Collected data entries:
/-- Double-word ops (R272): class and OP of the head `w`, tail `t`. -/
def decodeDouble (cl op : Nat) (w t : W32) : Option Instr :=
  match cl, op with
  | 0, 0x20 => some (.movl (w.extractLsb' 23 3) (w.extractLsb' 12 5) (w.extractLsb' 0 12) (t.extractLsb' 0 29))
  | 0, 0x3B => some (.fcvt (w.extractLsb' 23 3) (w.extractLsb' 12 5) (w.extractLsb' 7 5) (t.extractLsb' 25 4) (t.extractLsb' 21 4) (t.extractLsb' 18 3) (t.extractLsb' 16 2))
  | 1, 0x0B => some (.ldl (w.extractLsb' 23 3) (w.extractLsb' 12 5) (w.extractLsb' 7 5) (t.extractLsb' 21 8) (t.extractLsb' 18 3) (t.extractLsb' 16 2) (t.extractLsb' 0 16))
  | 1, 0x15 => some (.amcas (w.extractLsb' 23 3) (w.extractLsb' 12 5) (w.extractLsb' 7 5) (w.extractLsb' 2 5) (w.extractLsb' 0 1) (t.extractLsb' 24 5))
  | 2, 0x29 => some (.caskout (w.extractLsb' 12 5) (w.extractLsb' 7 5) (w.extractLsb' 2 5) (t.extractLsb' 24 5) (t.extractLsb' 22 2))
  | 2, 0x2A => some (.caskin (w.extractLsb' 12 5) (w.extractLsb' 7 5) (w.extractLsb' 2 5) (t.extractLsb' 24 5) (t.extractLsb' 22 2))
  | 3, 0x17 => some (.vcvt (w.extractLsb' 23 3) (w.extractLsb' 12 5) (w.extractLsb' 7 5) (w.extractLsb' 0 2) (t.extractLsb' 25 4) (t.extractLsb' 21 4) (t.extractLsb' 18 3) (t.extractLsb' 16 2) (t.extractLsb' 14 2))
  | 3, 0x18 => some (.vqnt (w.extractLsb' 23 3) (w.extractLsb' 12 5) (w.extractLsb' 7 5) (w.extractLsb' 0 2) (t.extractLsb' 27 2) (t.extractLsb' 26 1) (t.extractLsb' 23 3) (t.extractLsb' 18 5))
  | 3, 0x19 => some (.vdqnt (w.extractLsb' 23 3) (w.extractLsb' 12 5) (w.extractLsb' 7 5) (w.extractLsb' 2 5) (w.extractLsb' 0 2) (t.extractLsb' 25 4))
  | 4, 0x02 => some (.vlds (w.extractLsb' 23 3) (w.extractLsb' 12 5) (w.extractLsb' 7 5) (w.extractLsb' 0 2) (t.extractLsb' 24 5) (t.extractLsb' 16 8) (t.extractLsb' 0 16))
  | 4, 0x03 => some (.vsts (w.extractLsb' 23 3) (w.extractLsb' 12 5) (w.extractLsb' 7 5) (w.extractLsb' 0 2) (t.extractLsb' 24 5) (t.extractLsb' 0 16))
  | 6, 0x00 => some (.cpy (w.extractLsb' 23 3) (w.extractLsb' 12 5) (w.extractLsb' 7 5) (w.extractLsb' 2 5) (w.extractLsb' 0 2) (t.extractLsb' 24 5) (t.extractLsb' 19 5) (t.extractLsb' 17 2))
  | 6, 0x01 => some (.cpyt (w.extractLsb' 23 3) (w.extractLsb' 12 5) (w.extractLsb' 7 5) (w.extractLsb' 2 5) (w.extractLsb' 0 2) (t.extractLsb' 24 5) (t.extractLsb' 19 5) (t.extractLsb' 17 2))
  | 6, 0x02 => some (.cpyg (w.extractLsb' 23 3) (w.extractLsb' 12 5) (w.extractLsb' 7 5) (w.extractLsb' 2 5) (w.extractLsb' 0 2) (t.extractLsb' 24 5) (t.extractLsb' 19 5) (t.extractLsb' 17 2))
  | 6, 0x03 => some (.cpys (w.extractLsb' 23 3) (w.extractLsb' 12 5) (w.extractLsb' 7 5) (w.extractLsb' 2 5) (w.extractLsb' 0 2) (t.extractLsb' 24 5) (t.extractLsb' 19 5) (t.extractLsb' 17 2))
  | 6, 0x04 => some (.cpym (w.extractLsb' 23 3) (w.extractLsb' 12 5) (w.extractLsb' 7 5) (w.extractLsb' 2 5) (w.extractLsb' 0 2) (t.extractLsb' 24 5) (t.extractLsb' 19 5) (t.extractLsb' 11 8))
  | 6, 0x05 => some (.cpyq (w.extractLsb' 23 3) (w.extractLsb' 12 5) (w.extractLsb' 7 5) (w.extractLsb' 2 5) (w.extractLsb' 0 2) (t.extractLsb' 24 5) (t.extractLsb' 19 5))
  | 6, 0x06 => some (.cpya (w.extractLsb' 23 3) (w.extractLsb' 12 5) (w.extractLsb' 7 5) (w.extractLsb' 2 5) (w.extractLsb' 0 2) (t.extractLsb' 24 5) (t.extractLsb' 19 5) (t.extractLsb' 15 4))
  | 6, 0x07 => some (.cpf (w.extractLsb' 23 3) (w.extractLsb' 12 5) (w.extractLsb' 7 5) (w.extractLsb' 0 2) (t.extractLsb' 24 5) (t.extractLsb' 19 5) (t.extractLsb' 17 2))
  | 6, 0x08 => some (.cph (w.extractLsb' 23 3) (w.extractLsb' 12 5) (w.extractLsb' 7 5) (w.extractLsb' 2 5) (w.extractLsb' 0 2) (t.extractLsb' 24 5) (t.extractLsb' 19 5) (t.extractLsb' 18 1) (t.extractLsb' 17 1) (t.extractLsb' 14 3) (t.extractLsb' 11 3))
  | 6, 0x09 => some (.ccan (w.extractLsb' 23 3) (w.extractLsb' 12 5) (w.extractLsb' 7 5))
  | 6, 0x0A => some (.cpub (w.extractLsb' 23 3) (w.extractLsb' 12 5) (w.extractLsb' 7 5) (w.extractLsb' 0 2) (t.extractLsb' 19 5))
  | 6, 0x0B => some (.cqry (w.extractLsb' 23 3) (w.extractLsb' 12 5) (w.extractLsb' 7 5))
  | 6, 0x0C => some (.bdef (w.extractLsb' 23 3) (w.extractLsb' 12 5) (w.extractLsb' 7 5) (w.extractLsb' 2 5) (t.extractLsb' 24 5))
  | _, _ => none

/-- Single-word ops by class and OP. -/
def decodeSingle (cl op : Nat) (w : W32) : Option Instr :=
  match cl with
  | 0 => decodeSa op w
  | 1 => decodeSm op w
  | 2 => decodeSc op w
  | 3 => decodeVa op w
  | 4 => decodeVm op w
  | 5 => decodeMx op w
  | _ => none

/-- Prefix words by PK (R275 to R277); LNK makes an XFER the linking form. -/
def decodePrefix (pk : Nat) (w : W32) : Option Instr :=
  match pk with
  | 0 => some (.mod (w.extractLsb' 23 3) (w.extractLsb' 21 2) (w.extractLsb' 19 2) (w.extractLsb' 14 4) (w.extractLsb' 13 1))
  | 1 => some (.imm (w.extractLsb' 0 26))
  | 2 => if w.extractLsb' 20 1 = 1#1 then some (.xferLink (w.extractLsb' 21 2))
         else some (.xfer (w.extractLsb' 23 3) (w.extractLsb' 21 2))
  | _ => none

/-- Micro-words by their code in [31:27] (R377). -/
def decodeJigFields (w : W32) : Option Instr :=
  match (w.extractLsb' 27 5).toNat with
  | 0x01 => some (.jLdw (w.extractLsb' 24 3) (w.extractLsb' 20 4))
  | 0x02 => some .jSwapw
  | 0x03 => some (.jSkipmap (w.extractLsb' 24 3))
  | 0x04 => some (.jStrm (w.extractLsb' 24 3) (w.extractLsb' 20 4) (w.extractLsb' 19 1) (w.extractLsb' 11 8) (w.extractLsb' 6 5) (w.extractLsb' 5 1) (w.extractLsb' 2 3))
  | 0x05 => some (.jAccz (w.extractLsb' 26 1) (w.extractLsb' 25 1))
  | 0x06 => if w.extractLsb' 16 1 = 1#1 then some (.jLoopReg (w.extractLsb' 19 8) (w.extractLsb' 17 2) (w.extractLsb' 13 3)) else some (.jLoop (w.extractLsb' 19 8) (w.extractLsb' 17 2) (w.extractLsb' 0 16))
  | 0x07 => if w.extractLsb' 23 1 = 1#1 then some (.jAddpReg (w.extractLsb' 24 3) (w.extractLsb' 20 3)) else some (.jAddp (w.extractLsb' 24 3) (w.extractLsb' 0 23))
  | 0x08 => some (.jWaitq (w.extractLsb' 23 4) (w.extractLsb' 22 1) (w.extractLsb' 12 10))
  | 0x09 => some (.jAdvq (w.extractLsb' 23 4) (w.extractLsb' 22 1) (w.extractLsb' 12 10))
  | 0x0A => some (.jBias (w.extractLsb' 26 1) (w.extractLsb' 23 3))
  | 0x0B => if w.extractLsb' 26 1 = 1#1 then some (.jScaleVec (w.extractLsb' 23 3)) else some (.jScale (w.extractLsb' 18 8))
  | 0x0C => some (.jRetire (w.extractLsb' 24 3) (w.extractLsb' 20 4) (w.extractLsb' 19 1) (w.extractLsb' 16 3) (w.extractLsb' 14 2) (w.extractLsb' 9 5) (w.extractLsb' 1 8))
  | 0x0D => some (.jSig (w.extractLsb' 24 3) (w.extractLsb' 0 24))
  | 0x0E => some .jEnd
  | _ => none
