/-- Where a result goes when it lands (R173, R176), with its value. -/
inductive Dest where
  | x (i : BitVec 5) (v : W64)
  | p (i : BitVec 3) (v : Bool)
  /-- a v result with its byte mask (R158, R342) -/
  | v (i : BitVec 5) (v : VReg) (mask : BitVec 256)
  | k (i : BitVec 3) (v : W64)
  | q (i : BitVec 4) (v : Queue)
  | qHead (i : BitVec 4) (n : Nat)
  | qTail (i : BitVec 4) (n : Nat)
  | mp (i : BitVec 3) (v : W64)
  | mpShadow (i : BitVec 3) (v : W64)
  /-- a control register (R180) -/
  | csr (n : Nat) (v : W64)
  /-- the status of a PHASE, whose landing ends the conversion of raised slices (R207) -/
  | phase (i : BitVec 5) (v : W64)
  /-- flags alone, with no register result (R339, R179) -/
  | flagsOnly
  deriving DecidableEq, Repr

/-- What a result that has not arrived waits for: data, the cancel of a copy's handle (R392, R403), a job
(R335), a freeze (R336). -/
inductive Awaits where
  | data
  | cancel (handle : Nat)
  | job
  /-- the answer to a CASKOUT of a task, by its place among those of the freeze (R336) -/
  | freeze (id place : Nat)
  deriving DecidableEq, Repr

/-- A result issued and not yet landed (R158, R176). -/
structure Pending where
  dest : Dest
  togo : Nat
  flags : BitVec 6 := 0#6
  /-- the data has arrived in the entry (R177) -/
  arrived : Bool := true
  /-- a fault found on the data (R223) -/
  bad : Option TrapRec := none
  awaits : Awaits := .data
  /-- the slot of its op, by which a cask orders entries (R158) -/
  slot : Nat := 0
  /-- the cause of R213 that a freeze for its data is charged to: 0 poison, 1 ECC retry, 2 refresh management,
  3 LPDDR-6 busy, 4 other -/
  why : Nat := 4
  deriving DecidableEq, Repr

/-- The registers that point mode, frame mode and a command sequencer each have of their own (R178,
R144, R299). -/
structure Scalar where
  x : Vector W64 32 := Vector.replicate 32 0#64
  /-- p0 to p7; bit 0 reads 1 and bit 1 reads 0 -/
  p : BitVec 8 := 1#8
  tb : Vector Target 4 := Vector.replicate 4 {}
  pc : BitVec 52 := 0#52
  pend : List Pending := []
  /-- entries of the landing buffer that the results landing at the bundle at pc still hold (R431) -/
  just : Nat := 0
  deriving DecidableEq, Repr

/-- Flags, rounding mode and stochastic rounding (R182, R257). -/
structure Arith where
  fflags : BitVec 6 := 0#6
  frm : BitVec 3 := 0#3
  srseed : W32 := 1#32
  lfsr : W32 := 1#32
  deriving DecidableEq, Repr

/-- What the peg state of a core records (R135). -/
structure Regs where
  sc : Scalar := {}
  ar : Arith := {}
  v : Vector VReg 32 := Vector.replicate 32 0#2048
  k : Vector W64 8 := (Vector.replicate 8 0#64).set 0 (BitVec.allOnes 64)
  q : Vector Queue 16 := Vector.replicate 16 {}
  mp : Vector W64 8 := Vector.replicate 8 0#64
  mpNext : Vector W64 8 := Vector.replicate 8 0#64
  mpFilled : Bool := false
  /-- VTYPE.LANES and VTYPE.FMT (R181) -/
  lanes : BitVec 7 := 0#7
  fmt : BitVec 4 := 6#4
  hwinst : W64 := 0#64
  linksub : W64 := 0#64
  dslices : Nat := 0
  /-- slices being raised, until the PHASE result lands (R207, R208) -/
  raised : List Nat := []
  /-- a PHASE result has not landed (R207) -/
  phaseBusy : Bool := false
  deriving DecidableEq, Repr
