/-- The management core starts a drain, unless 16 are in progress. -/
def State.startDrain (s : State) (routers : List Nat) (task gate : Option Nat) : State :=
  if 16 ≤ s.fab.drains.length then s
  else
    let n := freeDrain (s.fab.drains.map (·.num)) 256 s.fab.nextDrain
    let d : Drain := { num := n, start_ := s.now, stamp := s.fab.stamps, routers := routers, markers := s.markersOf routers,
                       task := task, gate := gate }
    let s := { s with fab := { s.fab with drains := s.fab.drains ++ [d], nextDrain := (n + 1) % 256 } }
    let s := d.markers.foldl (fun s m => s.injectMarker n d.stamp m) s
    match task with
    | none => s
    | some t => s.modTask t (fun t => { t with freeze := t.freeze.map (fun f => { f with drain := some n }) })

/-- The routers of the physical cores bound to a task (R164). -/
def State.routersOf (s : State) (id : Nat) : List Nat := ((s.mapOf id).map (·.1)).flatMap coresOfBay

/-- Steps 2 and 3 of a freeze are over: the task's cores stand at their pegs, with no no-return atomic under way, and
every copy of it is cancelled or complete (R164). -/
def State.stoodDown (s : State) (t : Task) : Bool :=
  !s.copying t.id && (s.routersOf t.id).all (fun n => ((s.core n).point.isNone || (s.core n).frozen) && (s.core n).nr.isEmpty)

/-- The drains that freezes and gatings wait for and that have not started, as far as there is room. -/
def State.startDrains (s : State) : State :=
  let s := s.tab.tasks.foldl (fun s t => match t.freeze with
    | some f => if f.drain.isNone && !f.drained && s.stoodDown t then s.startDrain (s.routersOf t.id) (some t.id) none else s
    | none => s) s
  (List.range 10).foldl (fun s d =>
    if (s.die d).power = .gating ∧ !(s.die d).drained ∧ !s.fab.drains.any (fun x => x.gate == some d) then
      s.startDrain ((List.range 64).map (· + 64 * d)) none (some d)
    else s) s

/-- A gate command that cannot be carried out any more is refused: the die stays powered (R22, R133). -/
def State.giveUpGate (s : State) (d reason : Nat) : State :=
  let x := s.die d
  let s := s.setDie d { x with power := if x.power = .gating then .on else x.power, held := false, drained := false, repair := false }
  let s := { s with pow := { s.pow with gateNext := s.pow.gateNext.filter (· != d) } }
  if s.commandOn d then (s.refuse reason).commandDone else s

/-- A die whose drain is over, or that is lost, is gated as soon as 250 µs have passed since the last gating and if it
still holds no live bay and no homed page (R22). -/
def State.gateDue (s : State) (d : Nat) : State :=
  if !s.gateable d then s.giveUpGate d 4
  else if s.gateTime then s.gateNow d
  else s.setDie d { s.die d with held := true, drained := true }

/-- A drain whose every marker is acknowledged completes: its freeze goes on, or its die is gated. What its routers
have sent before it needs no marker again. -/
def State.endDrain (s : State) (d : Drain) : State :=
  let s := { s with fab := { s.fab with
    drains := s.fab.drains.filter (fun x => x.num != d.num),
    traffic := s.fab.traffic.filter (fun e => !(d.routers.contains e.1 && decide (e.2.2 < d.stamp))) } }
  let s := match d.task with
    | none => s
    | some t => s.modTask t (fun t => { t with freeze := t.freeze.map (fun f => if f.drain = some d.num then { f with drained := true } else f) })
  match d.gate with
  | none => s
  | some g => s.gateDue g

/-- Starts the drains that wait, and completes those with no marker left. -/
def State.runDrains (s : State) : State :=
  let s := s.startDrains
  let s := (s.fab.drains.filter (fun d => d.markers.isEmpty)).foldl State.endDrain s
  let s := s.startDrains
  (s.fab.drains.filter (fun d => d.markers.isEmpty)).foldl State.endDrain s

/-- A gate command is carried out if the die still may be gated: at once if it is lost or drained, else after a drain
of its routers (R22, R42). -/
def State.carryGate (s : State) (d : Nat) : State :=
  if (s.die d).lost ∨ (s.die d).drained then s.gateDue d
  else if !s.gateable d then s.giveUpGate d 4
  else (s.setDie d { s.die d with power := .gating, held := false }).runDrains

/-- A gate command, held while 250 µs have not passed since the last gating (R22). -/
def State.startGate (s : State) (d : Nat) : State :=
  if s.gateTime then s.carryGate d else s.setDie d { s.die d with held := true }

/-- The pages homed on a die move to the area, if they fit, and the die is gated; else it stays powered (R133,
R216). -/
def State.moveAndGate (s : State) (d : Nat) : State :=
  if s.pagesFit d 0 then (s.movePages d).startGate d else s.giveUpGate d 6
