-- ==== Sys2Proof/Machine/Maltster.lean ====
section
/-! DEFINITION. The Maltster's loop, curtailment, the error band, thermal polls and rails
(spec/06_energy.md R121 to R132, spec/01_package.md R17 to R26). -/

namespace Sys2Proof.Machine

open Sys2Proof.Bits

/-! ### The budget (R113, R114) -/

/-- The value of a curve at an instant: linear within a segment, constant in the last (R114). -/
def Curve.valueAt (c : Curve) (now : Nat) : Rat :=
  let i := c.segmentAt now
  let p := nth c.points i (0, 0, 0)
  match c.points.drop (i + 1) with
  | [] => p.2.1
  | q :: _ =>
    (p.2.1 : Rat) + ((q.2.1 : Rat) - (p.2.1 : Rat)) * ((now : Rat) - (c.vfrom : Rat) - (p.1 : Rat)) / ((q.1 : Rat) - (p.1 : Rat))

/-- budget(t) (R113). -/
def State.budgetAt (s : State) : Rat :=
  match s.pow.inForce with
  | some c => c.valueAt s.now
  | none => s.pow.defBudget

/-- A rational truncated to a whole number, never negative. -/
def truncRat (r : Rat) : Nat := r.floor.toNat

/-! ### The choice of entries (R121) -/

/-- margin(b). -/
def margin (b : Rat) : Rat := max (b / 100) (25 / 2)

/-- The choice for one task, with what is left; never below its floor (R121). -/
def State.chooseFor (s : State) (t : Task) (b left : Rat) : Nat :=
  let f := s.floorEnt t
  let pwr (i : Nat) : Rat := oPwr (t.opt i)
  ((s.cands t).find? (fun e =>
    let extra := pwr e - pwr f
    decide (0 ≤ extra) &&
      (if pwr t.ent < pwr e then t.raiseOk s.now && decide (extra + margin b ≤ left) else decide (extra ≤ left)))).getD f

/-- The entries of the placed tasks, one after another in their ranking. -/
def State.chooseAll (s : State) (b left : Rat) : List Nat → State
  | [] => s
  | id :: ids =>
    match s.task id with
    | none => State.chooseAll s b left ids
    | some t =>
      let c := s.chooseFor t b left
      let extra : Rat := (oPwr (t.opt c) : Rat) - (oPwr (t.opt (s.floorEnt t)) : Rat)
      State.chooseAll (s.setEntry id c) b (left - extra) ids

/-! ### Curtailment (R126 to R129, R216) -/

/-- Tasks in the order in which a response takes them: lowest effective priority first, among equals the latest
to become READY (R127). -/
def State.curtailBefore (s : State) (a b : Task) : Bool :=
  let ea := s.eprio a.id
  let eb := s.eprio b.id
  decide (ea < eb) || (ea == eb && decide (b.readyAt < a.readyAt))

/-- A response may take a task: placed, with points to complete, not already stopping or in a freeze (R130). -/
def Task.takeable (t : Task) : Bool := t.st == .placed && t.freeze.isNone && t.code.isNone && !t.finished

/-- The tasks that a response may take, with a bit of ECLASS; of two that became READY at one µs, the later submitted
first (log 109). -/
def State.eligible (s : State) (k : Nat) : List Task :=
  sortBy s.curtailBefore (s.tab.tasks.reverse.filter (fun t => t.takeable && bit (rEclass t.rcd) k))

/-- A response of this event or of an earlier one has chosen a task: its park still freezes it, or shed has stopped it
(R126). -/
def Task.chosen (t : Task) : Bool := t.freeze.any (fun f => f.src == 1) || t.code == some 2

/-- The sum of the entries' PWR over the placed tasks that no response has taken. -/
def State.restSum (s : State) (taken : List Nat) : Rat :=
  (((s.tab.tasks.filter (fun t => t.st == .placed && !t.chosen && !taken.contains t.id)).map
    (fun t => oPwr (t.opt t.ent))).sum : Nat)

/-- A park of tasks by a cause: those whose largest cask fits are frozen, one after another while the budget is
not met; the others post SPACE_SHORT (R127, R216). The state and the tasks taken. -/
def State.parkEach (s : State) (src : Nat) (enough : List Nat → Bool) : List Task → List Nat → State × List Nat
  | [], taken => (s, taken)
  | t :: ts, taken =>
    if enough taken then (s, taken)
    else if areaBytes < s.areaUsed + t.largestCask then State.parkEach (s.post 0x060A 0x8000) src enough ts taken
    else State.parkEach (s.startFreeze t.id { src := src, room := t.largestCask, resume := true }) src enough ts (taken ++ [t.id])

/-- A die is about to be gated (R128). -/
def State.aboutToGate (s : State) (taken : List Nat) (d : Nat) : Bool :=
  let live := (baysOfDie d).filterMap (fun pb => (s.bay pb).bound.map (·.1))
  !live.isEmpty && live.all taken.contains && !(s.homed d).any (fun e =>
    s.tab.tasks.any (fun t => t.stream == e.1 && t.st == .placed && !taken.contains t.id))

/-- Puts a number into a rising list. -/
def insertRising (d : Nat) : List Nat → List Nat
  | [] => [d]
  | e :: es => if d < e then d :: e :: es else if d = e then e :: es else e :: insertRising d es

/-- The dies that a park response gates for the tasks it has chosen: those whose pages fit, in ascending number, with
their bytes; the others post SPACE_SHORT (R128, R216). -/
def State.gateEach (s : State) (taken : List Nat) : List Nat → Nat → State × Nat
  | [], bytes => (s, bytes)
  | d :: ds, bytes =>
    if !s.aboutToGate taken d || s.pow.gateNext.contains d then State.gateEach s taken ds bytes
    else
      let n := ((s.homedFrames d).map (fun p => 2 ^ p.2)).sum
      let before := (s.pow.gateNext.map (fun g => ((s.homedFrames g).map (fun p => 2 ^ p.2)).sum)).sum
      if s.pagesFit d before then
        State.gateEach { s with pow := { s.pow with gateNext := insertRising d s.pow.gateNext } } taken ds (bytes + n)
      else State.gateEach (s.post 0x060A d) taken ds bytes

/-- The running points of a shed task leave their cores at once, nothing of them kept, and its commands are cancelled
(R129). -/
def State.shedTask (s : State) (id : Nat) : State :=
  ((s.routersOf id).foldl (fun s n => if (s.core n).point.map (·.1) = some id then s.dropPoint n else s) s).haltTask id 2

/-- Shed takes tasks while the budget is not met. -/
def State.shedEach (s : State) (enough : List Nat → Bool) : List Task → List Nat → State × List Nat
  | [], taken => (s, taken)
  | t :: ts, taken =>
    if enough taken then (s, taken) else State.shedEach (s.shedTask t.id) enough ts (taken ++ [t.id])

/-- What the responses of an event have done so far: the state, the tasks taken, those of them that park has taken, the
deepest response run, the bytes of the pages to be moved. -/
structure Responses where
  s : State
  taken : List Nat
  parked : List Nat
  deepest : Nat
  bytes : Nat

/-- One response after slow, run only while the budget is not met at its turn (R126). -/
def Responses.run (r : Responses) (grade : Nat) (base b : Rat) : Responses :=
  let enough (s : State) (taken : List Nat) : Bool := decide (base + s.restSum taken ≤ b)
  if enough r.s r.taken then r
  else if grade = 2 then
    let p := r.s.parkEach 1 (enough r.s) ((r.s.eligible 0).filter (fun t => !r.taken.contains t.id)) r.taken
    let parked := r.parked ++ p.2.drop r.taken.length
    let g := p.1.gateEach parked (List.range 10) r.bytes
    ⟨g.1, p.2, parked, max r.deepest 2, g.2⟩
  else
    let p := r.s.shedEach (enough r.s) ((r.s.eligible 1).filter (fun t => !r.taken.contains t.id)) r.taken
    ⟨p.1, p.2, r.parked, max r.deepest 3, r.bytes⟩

● **EXERCISE AIM**
Your task is to quote the lines above, beginning with the first and ending with the one that holds "0x00 => some".

● **TASK OUTPUT**
/-- Double-word ops (R272): class and OP of the head `w`, tail `t`. -/
def decodeDouble (cl op : Nat) (w t : W32) : Option Instr :=
  match cl, op with
  | 0, 0x20 => some (.movl (w.extractLsb' 23 3) (w.extractLsb' 12 5) (w.extractLsb' 0 12) (t.extractLsb' 0 29))
  | 0, 0x3B => some (.fcvt (w.extractLsb' 23 3) (w.extractLsb' 12 5) (w.extractLsb' 7 5) (t.extractLsb' 25 4) (t.extractLsb' 21 4) (t.extractLsb' 18 3) (t.extractLsb' 16 2))
  | 1, 0x0B => some (.ldl (w.extractLsb' 23 3) (w.extractLsb' 12 5) (w.extractLsb' 7 5) (t.extractLsb' 21 8) (t.extractLsb' 18 3) (t.extractLsb' 16 2) (t.extractLsb' 0 16))
  | 1, 0x15 => some (.amcas (w.extractLsb' 23 3) (w.extractLsb' 12 5) (w.extractLsb' 7 5) (w.extractLsb' 2 5) (w.extractLsb' 0 1) (t.extractLsb' 24 5))
  | 2, 0x29 => some (.caskout (w.extractLsb' 12 5) (w.extractLsb' 7 5) (w.extractLsb' 2 5) (t.extractLsb' 24 5) (t.extractLsb' 22 2))
  | 2, 0x2A => some (.caskin (w.extractLsb' 12 5) (w.extractLsb' 7 5) (w.extractLsb' 2 5) (t.extractLsb' 24 5) (t.extractLsb' 22 2))
  | 3, 0x17 => some (.vcvt (w.extractLsb' 23 3) (w.extractLsb' 12 5) (w.extractLsb' 7 5) (w.extractLsb' 0 2) (t.extractLsb' 25 4) (t.extractLsb' 21 4) (t.extractLsb' 18 3) (t.extractLsb' 16 2) (t.extractLsb' 14 2))
  | 3, 0x18 => some (.vqnt (w.extractLsb' 23 3) (w.extractLsb' 12 5) (w.extractLsb' 7 5) (w.extractLsb' 0 2) (t.extractLsb' 27 2) (t.extractLsb' 26 1) (t.extractLsb' 23 3) (t.extractLsb' 18 5))
  | 3, 0x19 => some (.vdqnt (w.extractLsb' 23 3) (w.extractLsb' 12 5) (w.extractLsb' 7 5) (w.extractLsb' 2 5) (w.extractLsb' 0 2) (t.extractLsb' 25 4))
  | 4, 0x02 => some (.vlds (w.extractLsb' 23 3) (w.extractLsb' 12 5) (w.extractLsb' 7 5) (w.extractLsb' 0 2) (t.extractLsb' 24 5) (t.extractLsb' 16 8) (t.extractLsb' 0 16))
  | 4, 0x03 => some (.vsts (w.extractLsb' 23 3) (w.extractLsb' 12 5) (w.extractLsb' 7 5) (w.extractLsb' 0 2) (t.extractLsb' 24 5) (t.extractLsb' 0 16))
  | 6, 0x00 => some (.cpy (w.extractLsb' 23 3) (w.extractLsb' 12 5) (w.extractLsb' 7 5) (w.extractLsb' 2 5) (w.extractLsb' 0 2) (t.extractLsb' 24 5) (t.extractLsb' 19 5) (t.extractLsb' 17 2))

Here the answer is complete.